Task instructions
From the listing below, copy each line that holds "OutputsHeld".

★ ★ ★

-- ==== Sys2Proof/Certificates/Slice0/Obligations.lean ====
section
/-! DEFINITION. The statements for the provers, one per obligation. `exec c s = .next t` says that the command completes;
a `t` written out, or `State.SameOutside`, is the command's frame. -/

open Sys2Proof Sys2Proof.Machine

/-! ## The queue, the straps, the held reset -/

/-- The model's own (the queue of commands; log 5): a step runs the front command on the queue's rest, and idles on an
empty queue. -/
def Obligations.StepRunsFrontCommand : Prop :=
  (∀ (c : Instr) (rest : List Instr) (s : State), s.pending = c :: rest → step s = exec c (s.withPending rest))
    ∧ ∀ s : State, s.pending = [] → step s = .next s

/-- R189, R190: INITIALISATION_END latches the index that IDX4 to IDX0 form and the role that ROLE selects, an unconnected strap
reading 0, and every block takes its power-on state; no other command changes the latched index and role. That every command
completes and leaves the queue is the model's own (the queue, log 5; a command whose event cannot arise, log 2), and so are
the reference count at 0 and no sample due (log 26). -/
def Obligations.OnlyInitialisationChangesStraps : Prop :=
  (∀ (c : Instr) (s : State), ∃ t, exec c s = .next t ∧ t.pending = s.pending
    ∧ ((∀ index role, c ≠ .initialisationEnd index role) → t.power.index = s.power.index ∧ t.power.role = s.power.role))
  ∧ ∀ (index : IndexStraps) (role : StrapPin) (s : State), s.power.initialising = true →
    let one (x : StrapPin) : Nat := if x = .tied .high then 1 else 0
    ∃ t, exec (.initialisationEnd index role) s = .next t
      ∧ t.power.index.toNat = 16 * one index.idx4 + 8 * one index.idx3 + 4 * one index.idx2 + 2 * one index.idx1
          + one index.idx0
      ∧ t.power.role = (if role = .tied .high then .endNode else .mid)
      ∧ t.power = { s.power with
          initialising := false, index := t.power.index, role := t.power.role, refTick := 0, sampleDue := noSampleDue }
      ∧ t.BlocksAtReset ∧ t.TableAtReset ∧ t.pending = s.pending

/-- R189, R191: SUPPLY_OK rising begins the initialisation, falling returns the part to the held reset; outputs and
line rest either way. While the part is held, every command but those of the supply and the reset pin leaves the state
as it is (the model's choice, log 2). That all blocks rest at once is the model's choice (log 24). -/
def Obligations.HeldResetRestsOutputs : Prop :=
  ((∀ s : State, s.power.supplyOk = false → ∃ t, exec .powerOnReset s = .next t
        ∧ t.power = { s.power with supplyOk := true, initialising := true, refTick := 0, sampleDue := noSampleDue }
        ∧ t.released = false ∧ t.OutputsHeld ∧ t.pending = s.pending)
      ∧ ∀ s : State, s.power.supplyOk = true → ∃ t, exec .supplyLoss s = .next t
        ∧ t.power = { s.power with supplyOk := false, initialising := false, refTick := 0, sampleDue := noSampleDue }
        ∧ t.released = false ∧ t.OutputsHeld ∧ t.LineAtReset ∧ t.pending = s.pending)
  ∧ (∀ (c : Instr) (s : State), s.released = false → c ≠ .powerOnReset → c ≠ .supplyLoss → c ≠ .pinReset →
      c ≠ .pinResetRelease → (∀ index role, c ≠ .initialisationEnd index role) → exec c s = .next s)

/-- R191: RESETn low resets every block and holds the outputs; RESETn high releases the part at once unless the supply
or the initialisation holds it, and the straps stand. The reference count at 0 and no sample due are the
model's (log 26). -/
def Obligations.PinResetAndRelease : Prop :=
  (∀ s : State, ∃ t, exec .pinReset s = .next t ∧ t.power = { s.power with resetLow := true }
      ∧ t.BlocksAtReset ∧ t.TableAtReset ∧ t.OutputsHeld ∧ t.pending = s.pending)
    ∧ ∀ s : State, s.power.resetLow = true → ∃ t, exec .pinResetRelease s = .next t
      ∧ t = s.withPower { s.power with resetLow := false, refTick := 0, sampleDue := noSampleDue }
      ∧ t.released = (s.power.supplyOk && !s.power.initialising)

★ ★ ★

Answer
        ∧ t.released = false ∧ t.OutputsHeld ∧ t.pending = s.pending)
        ∧ t.released = false ∧ t.OutputsHeld ∧ t.LineAtReset ∧ t.pending = s.pending)
      ∧ t.BlocksAtReset ∧ t.TableAtReset ∧ t.OutputsHeld ∧ t.pending = s.pending)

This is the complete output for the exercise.